-- Collected data --
-- ==== Sys2Proof/Machine/Doubles.lean ====
section
/-! DEFINITION. Sys2Proof/Machine/Doubles.lean: the two cores of a pair (spec/26 R426 to R429): commit signatures, SIGNATURE_COMPARE, the
result signatures of an engine operation, RESULT_SIGNATURE_COMPARE. -/

namespace Sys2Proof.Machine

/-! ### CRC-32 -/

/-- One bit of the CRC-32 of IEEE 802.3, the polynomial reflected (R427). -/
def crcBit (r : BitVec 32) : BitVec 32 := if r.getLsbD 0 then (r >>> 1) ^^^ 0xEDB88320 else r >>> 1
/-- One byte. -/
def crcByte (r : BitVec 32) (b : Byte) : BitVec 32 := (List.range 8).foldl (fun r _ => crcBit r) (r ^^^ b.setWidth 32)
/-- The CRC-32 of some bytes (R427, R429). -/
def crc32 (l : List Byte) : BitVec 32 := ~~~(l.foldl crcByte (BitVec.allOnes 32))

/-! ### The effects of a stream cycle (R427) -/

/-- The keys whose values differ between two tables, ascending in the second, with the value there. -/
def Sparse.changes {α : Type} [DecidableEq α] (d : α) (x y : Sparse α) : List (Nat × α) :=
  (distinct ((x ++ y).map (·.1))).filterMap fun n =>
    if Sparse.get d x n = Sparse.get d y n then none else some (n, Sparse.get d y n)
/-- The bytes that name a place of a unit: a number for the unit, eight bytes for the place. -/
def placeBytes (unit n : Nat) : List Byte := BitVec.ofNat 8 unit :: leBytes n 8
/-- The bytes of changed values of a width. -/
def changeBytes {α : Type} [DecidableEq α] (unit : Nat) (d : α) (f : α → List Byte) (x y : Sparse α) : List Byte :=
  (Sparse.changes d x y).flatMap fun e => placeBytes unit e.1 ++ f e.2
/-- The bytes of a write's data. -/
def WriteKind.data : WriteKind → List Byte
  | .store l => l.flatMap (·.2)
  | .red op sz _ v => placeBytes op sz ++ bytesOf 8 v
  | .vred op et _ b => placeBytes op et ++ b
  | .pieceCpyn _ b _ _ _ => b
  | .enqueueCpyn _ _ _ _ v => bytesOf 8 v
/-- The bytes of a request: the ranges that it touches, and its data. -/
def WriteKind.encode (w : WriteKind) : List Byte := (w.ranges.flatMap fun r => placeBytes 20 r.1 ++ leBytes r.2 8) ++ w.data
def OffKind.encode (r : OffKind) : List Byte :=
  (r.ranges.flatMap fun x => placeBytes 21 x.1 ++ leBytes x.2 8) ++ match r with
    | .amo op _ _ v => placeBytes 22 op ++ bytesOf 8 v
    | .cas _ _ cmp new => bytesOf 8 cmp ++ bytesOf 8 new
    | _ => []
/-- The bytes of a queue's entries. -/
def entriesBytes (l : List QEntry) : List Byte := l.flatMap fun e => leBytes e.id 8 ++ bytesOf 8 (e.val.getD 0)
def ventriesBytes (l : List VEntry) : List Byte := l.flatMap fun e => leBytes e.id 8 ++ leBytes (e.val.getD 0).toNat 1024
/-- The effects of the stream cycle between two moments of a core, as the bytes that its signature is taken over (R427). Log entry 39
(DESIGN CHOICE): the encoding is the implementation's. -/
def effects (x y : Shadow) : List Byte :=
  let a := x.arch
  let b := y.arch
  changeBytes 1 0 (bytesOf 8) a.s b.s ++ changeBytes 2 0 (bytesOf 8) a.a b.a ++ leBytes b.p.toNat 2 ++
    changeBytes 3 0 (fun v => leBytes v.toNat 1024) a.v b.v ++ changeBytes 4 0 (fun v => leBytes v.toNat 128) a.k b.k ++
    leBytes b.fflags.toNat 1 ++ changeBytes 5 [] entriesBytes a.qs b.qs ++ changeBytes 6 [] ventriesBytes a.vqs b.vqs ++
    changeBytes 7 0 (fun v => [v]) x.scratch y.scratch ++ changeBytes 8 true (fun v => [BitVec.ofNat 8 v.toNat]) x.full y.full ++
    ((y.writes.filter fun w => !x.writes.contains w).flatMap fun w => w.kind.encode) ++
    ((y.offs.filter fun r => !x.offs.contains r).flatMap fun r => r.kind.encode) ++ bytesOf 8 b.pc
/-- The follower's effects where a transient error has changed some of their bits (R426, R427). -/
def disturb (l : List Byte) (fault : Nat) : List Byte := leBytes (leNat l l.length ^^^ fault) l.length

/-! ### The follower (R426) -/

/-- The follower has issued what the leader has, two cycles later and with the leader's inputs (R426): its registers are the leader's, and in
its own scratchpad it has written what the leader has written in its. -/
def Core.followTo (k : Core) (x y : Shadow) : Core :=
  { k with
    arch := y.arch
    scratch := (Sparse.changes 0 x.scratch y.scratch).foldl (fun m e => Sparse.set 0 m e.1 e.2) k.scratch
    full := (Sparse.changes true x.full y.full).foldl (fun m e => Sparse.set true m e.1 e.2) k.full }
/-- One comparison has been made: requests of its cycle may leave (R428). -/
def Core.openGates (k : Core) : Core :=
  { k with gated := k.gated.filterMap fun g => if g.owed ≤ 1 then none else some { g with owed := g.owed - 1 } }
/-- Requests of cycles that have not compared equal never leave the pair (R428): the rewind makes them again. -/
def Core.dropGated (k : Core) : Core :=
  let free := fun (seq : Nat) => k.compared seq
  { k with
    out := k.out.filter fun w => free w.seq
    side := k.side.filter fun w => !w.own || free w.seq
    offs := k.offs.filter fun r => free r.seq
    seg := { k.seg with recorded := k.seg.recorded.filter fun r => !k.gated.any fun g => g.bundle == r.bundle && g.slot == r.slot }
    gated := [] }

/-- A pair compares the commit signatures of its first stream cycle that is still to be compared (R427, R428): `fault` names the bits of the
follower's effects that a transient error has changed. A mismatch counts as an error consumed in the segment.
Log entry 39 (DESIGN CHOICE). -/
def execSignatureCompare (leader fault : Nat) (s : State) : Out :=
  let k := s.core leader
  match k.unchecked with
  | [] => .next s
  | x :: rest =>
    if !s.doubled leader then .next s
    else
      let y := (rest.head?).getD k.shadow
      let e := effects x y
      if crc32 e = crc32 (disturb e fault) then
        .next ((s.setCore leader { k with unchecked := rest, base := y }.openGates).onCore (leader + 1) fun f => f.followTo k.base y)
      else
        .next (s.setCore leader
          { k with unchecked := [], mustClose := true, seg := { k.seg with errorAt := some k.arch.issued } }.dropGated)

/-! ### Engine operations (R429) -/

/-- A mismatch: the operation is performed again from its start, with what it captured at issue and claimed. -/
def Op.again (o : Op) : Op :=
  { o with
    mismatches := o.mismatches + 1
    performed := false
    next := 0
    acc := o.base
    flags := 0
    err := 0
    sticky9 := false
    held := []
    own := []
    spill := []
    remains := false
    dropped := false
    idxLines := []
    unfilled := []
    fetched := []
    stepEnded := false
    blocked := false }
/-- The result signatures match: the leader's writes are released, lines fill, the operation has performed. A CPYN's bytes from an absent
subpage on become its remainder (R369). -/
def State.releaseOp (s : State) (c q : Nat) (o : Op) : State :=
  match o.code with
  | .mma => (s.storeTile c q o).finish c q o
  | .mlat => (s.onArch c fun a => a.putLatch o).finish c q o
  | .surrogate => s.endInvocation c o
  | _ =>
    let done := fun (p : Puts) (o : Op) =>
      ((s.land c o.frame p).fillLines (distinct (Puts.keys o.own ++ Puts.keys p))).endCopy c q { o with held := [], own := [], released := true }
    match s.hurdle c o o.held with
    | .held id tgt => s.noteHold id 9 tgt (flat c)
    | .none => done o.held o
    | .absent va =>
      if o.code = .cpyn then
        let high := fun (x : Nat × Nat × Byte) => decide (va ≤ x.2.1)
        done (o.held.filter (!high ·)) { o with spill := (o.held.filter high).map (·.2) ++ o.spill }
      else s
    | _ => s
/-- The bytes that a result signature is taken over: every destination byte, and the completion word (R429). -/
def State.resultBytes (s : State) (c q : Nat) (o : Op) : List Byte :=
  (match o.code with
   | .mma => (List.range 64).flatMap o.rowBytes
   | .mlat => (o.snapE ++ o.snapS).map (·.2)
   | .surrogate => ((s.regionFor c o.o1.toNat).map fun x => (o.outputs x.2).flatMap fun y => leBytes y.toNat 1024).getD []
   | _ => (o.own ++ o.held).map (·.2.2) ++ o.spill.map (·.2)) ++ leBytes o.word.toNat 2 ++ leBytes q 1
/-- The result signatures of an operation are compared (R429): `fault` names the bits of the follower's result that a transient error has
changed; the third mismatch ends the launch. Log entry 39 (DESIGN CHOICE). -/
def execResultSignatureCompare (leader queue fault : Nat) (s : State) : Out :=
  match (s.core leader).headOp queue with
  | none => .next s
  | some o =>
    let b := s.resultBytes leader queue o
    if !o.performed || o.released || !s.lively leader then .next s
    else if crc32 b = crc32 (disturb b fault) then .next (s.releaseOp leader queue o)
    else if 2 ≤ o.mismatches then .next (s.pinCore leader causeMismatch)
    else .next (s.onHead leader queue Op.again)

end Sys2Proof.Machine
end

-- About this exercise --
Copy exactly the stretch of data above from the line with "full := (Sparse.changes" through the line with "k with gated", and omit all other lines.

-- Answer section --
    full := (Sparse.changes true x.full y.full).foldl (fun m e => Sparse.set true m e.1 e.2) k.full }
/-- One comparison has been made: requests of its cycle may leave (R428). -/
def Core.openGates (k : Core) : Core :=
  { k with gated := k.gated.filterMap fun g => if g.owed ≤ 1 then none else some { g with owed := g.owed - 1 } }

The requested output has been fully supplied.